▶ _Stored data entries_
__________

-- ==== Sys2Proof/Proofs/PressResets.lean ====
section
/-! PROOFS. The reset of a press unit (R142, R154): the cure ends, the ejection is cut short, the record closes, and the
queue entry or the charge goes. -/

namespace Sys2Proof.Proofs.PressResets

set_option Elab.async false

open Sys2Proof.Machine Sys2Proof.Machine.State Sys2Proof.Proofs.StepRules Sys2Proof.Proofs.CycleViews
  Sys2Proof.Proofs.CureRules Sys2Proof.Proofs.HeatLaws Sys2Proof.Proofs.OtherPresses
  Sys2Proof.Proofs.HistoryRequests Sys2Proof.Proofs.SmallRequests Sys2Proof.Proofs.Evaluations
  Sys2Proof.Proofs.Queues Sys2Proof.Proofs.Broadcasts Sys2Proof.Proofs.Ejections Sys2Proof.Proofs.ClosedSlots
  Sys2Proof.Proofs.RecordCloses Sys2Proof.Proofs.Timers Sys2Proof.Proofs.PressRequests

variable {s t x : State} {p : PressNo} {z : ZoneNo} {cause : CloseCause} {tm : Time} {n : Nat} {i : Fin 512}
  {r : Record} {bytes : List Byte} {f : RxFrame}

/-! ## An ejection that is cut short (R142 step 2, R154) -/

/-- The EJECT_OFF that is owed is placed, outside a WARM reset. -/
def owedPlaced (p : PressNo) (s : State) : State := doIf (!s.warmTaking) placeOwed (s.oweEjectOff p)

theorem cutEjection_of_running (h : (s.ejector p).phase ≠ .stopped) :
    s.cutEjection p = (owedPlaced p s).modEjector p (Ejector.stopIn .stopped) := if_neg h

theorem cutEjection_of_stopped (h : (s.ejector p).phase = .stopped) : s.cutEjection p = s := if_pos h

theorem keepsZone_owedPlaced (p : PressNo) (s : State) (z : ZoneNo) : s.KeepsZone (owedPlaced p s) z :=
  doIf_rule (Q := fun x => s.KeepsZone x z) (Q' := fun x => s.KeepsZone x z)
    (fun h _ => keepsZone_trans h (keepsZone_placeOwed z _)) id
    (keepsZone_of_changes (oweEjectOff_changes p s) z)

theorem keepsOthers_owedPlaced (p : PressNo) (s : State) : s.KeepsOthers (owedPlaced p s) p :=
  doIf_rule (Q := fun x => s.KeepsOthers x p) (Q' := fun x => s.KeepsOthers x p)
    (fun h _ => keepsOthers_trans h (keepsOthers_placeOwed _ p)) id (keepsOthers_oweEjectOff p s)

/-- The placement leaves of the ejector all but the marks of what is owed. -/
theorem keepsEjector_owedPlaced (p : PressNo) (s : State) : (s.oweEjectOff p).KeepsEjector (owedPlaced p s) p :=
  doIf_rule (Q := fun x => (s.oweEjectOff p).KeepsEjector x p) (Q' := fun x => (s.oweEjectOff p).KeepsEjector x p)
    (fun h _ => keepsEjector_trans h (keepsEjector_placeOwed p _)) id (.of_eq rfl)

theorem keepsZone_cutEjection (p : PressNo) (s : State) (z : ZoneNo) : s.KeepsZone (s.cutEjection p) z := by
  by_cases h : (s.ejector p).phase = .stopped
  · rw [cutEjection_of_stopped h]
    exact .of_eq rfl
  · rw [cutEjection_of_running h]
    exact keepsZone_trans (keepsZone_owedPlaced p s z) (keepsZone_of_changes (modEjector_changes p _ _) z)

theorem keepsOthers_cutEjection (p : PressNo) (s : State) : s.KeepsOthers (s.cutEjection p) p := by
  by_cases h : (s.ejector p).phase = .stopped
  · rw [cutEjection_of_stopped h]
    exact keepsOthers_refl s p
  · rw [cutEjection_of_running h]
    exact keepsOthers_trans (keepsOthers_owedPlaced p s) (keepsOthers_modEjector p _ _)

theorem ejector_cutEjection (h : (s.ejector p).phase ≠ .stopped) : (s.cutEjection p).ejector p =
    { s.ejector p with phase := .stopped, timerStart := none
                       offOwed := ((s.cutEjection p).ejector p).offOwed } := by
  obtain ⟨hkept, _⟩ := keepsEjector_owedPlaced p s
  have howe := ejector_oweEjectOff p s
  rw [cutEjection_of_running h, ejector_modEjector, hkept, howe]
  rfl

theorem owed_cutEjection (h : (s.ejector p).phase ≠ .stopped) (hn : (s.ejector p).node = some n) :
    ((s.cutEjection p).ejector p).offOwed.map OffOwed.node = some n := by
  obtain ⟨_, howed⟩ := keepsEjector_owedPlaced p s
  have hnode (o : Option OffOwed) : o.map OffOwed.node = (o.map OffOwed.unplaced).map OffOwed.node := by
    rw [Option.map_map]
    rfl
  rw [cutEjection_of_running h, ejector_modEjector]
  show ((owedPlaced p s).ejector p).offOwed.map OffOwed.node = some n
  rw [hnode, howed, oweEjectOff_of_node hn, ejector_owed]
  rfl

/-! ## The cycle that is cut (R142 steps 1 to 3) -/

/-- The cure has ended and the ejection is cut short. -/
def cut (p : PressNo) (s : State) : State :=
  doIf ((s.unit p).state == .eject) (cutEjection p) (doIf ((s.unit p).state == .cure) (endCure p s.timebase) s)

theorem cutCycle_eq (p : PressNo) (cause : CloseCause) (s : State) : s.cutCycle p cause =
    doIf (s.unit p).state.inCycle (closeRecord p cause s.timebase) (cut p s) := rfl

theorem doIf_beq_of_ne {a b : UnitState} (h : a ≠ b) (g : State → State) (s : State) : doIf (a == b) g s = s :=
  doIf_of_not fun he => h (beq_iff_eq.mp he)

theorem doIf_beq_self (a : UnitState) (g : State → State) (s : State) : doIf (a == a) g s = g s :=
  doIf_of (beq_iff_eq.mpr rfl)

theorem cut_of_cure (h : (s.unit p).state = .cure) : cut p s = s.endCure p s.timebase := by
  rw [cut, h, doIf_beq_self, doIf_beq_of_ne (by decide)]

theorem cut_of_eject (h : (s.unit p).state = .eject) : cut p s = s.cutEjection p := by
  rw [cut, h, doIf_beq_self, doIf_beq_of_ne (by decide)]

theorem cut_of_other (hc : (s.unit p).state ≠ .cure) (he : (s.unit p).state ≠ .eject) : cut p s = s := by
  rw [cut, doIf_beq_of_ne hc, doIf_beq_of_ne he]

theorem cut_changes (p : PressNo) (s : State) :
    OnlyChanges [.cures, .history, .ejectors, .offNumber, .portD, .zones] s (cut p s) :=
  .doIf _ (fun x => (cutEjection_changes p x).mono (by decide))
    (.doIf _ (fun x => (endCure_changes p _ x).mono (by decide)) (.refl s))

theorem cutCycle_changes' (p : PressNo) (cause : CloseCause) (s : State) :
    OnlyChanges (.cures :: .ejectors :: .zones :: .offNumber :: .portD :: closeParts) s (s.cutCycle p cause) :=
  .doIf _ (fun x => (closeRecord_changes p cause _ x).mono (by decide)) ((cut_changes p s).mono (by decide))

__________

▶ _INSTRUCTIONS FOR THE TASK_
From the first line to the last, please write out the entries exactly.

▶ _TASK RESULT_
-- ==== Sys2Proof/Proofs/PressResets.lean ====
section
/-! PROOFS. The reset of a press unit (R142, R154): the cure ends, the ejection is cut short, the record closes, and the
queue entry or the charge goes. -/

namespace Sys2Proof.Proofs.PressResets

set_option Elab.async false

open Sys2Proof.Machine Sys2Proof.Machine.State Sys2Proof.Proofs.StepRules Sys2Proof.Proofs.CycleViews
  Sys2Proof.Proofs.CureRules Sys2Proof.Proofs.HeatLaws Sys2Proof.Proofs.OtherPresses
  Sys2Proof.Proofs.HistoryRequests Sys2Proof.Proofs.SmallRequests Sys2Proof.Proofs.Evaluations
  Sys2Proof.Proofs.Queues Sys2Proof.Proofs.Broadcasts Sys2Proof.Proofs.Ejections Sys2Proof.Proofs.ClosedSlots
  Sys2Proof.Proofs.RecordCloses Sys2Proof.Proofs.Timers Sys2Proof.Proofs.PressRequests

variable {s t x : State} {p : PressNo} {z : ZoneNo} {cause : CloseCause} {tm : Time} {n : Nat} {i : Fin 512}
  {r : Record} {bytes : List Byte} {f : RxFrame}

/-! ## An ejection that is cut short (R142 step 2, R154) -/

/-- The EJECT_OFF that is owed is placed, outside a WARM reset. -/
def owedPlaced (p : PressNo) (s : State) : State := doIf (!s.warmTaking) placeOwed (s.oweEjectOff p)

theorem cutEjection_of_running (h : (s.ejector p).phase ≠ .stopped) :
    s.cutEjection p = (owedPlaced p s).modEjector p (Ejector.stopIn .stopped) := if_neg h

theorem cutEjection_of_stopped (h : (s.ejector p).phase = .stopped) : s.cutEjection p = s := if_pos h

theorem keepsZone_owedPlaced (p : PressNo) (s : State) (z : ZoneNo) : s.KeepsZone (owedPlaced p s) z :=
  doIf_rule (Q := fun x => s.KeepsZone x z) (Q' := fun x => s.KeepsZone x z)
    (fun h _ => keepsZone_trans h (keepsZone_placeOwed z _)) id
    (keepsZone_of_changes (oweEjectOff_changes p s) z)

theorem keepsOthers_owedPlaced (p : PressNo) (s : State) : s.KeepsOthers (owedPlaced p s) p :=
  doIf_rule (Q := fun x => s.KeepsOthers x p) (Q' := fun x => s.KeepsOthers x p)
    (fun h _ => keepsOthers_trans h (keepsOthers_placeOwed _ p)) id (keepsOthers_oweEjectOff p s)

/-- The placement leaves of the ejector all but the marks of what is owed. -/
theorem keepsEjector_owedPlaced (p : PressNo) (s : State) : (s.oweEjectOff p).KeepsEjector (owedPlaced p s) p :=
  doIf_rule (Q := fun x => (s.oweEjectOff p).KeepsEjector x p) (Q' := fun x => (s.oweEjectOff p).KeepsEjector x p)
    (fun h _ => keepsEjector_trans h (keepsEjector_placeOwed p _)) id (.of_eq rfl)

theorem keepsZone_cutEjection (p : PressNo) (s : State) (z : ZoneNo) : s.KeepsZone (s.cutEjection p) z := by
  by_cases h : (s.ejector p).phase = .stopped
  · rw [cutEjection_of_stopped h]
    exact .of_eq rfl
  · rw [cutEjection_of_running h]
    exact keepsZone_trans (keepsZone_owedPlaced p s z) (keepsZone_of_changes (modEjector_changes p _ _) z)

theorem keepsOthers_cutEjection (p : PressNo) (s : State) : s.KeepsOthers (s.cutEjection p) p := by
  by_cases h : (s.ejector p).phase = .stopped
  · rw [cutEjection_of_stopped h]
    exact keepsOthers_refl s p
  · rw [cutEjection_of_running h]
    exact keepsOthers_trans (keepsOthers_owedPlaced p s) (keepsOthers_modEjector p _ _)

theorem ejector_cutEjection (h : (s.ejector p).phase ≠ .stopped) : (s.cutEjection p).ejector p =
    { s.ejector p with phase := .stopped, timerStart := none
                       offOwed := ((s.cutEjection p).ejector p).offOwed } := by
  obtain ⟨hkept, _⟩ := keepsEjector_owedPlaced p s
  have howe := ejector_oweEjectOff p s
  rw [cutEjection_of_running h, ejector_modEjector, hkept, howe]
  rfl

theorem owed_cutEjection (h : (s.ejector p).phase ≠ .stopped) (hn : (s.ejector p).node = some n) :
    ((s.cutEjection p).ejector p).offOwed.map OffOwed.node = some n := by
  obtain ⟨_, howed⟩ := keepsEjector_owedPlaced p s
  have hnode (o : Option OffOwed) : o.map OffOwed.node = (o.map OffOwed.unplaced).map OffOwed.node := by
    rw [Option.map_map]
    rfl
  rw [cutEjection_of_running h, ejector_modEjector]
  show ((owedPlaced p s).ejector p).offOwed.map OffOwed.node = some n
  rw [hnode, howed, oweEjectOff_of_node hn, ejector_owed]
  rfl

/-! ## The cycle that is cut (R142 steps 1 to 3) -/

/-- The cure has ended and the ejection is cut short. -/
def cut (p : PressNo) (s : State) : State :=
  doIf ((s.unit p).state == .eject) (cutEjection p) (doIf ((s.unit p).state == .cure) (endCure p s.timebase) s)

theorem cutCycle_eq (p : PressNo) (cause : CloseCause) (s : State) : s.cutCycle p cause =
    doIf (s.unit p).state.inCycle (closeRecord p cause s.timebase) (cut p s) := rfl

theorem doIf_beq_of_ne {a b : UnitState} (h : a ≠ b) (g : State → State) (s : State) : doIf (a == b) g s = s :=
  doIf_of_not fun he => h (beq_iff_eq.mp he)

theorem doIf_beq_self (a : UnitState) (g : State → State) (s : State) : doIf (a == a) g s = g s :=
  doIf_of (beq_iff_eq.mpr rfl)

theorem cut_of_cure (h : (s.unit p).state = .cure) : cut p s = s.endCure p s.timebase := by
  rw [cut, h, doIf_beq_self, doIf_beq_of_ne (by decide)]

theorem cut_of_eject (h : (s.unit p).state = .eject) : cut p s = s.cutEjection p := by
  rw [cut, h, doIf_beq_self, doIf_beq_of_ne (by decide)]

theorem cut_of_other (hc : (s.unit p).state ≠ .cure) (he : (s.unit p).state ≠ .eject) : cut p s = s := by
  rw [cut, doIf_beq_of_ne hc, doIf_beq_of_ne he]

theorem cut_changes (p : PressNo) (s : State) :
    OnlyChanges [.cures, .history, .ejectors, .offNumber, .portD, .zones] s (cut p s) :=
  .doIf _ (fun x => (cutEjection_changes p x).mono (by decide))
    (.doIf _ (fun x => (endCure_changes p _ x).mono (by decide)) (.refl s))

theorem cutCycle_changes' (p : PressNo) (cause : CloseCause) (s : State) :
    OnlyChanges (.cures :: .ejectors :: .zones :: .offNumber :: .portD :: closeParts) s (s.cutCycle p cause) :=
  .doIf _ (fun x => (closeRecord_changes p cause _ x).mono (by decide)) ((cut_changes p s).mono (by decide))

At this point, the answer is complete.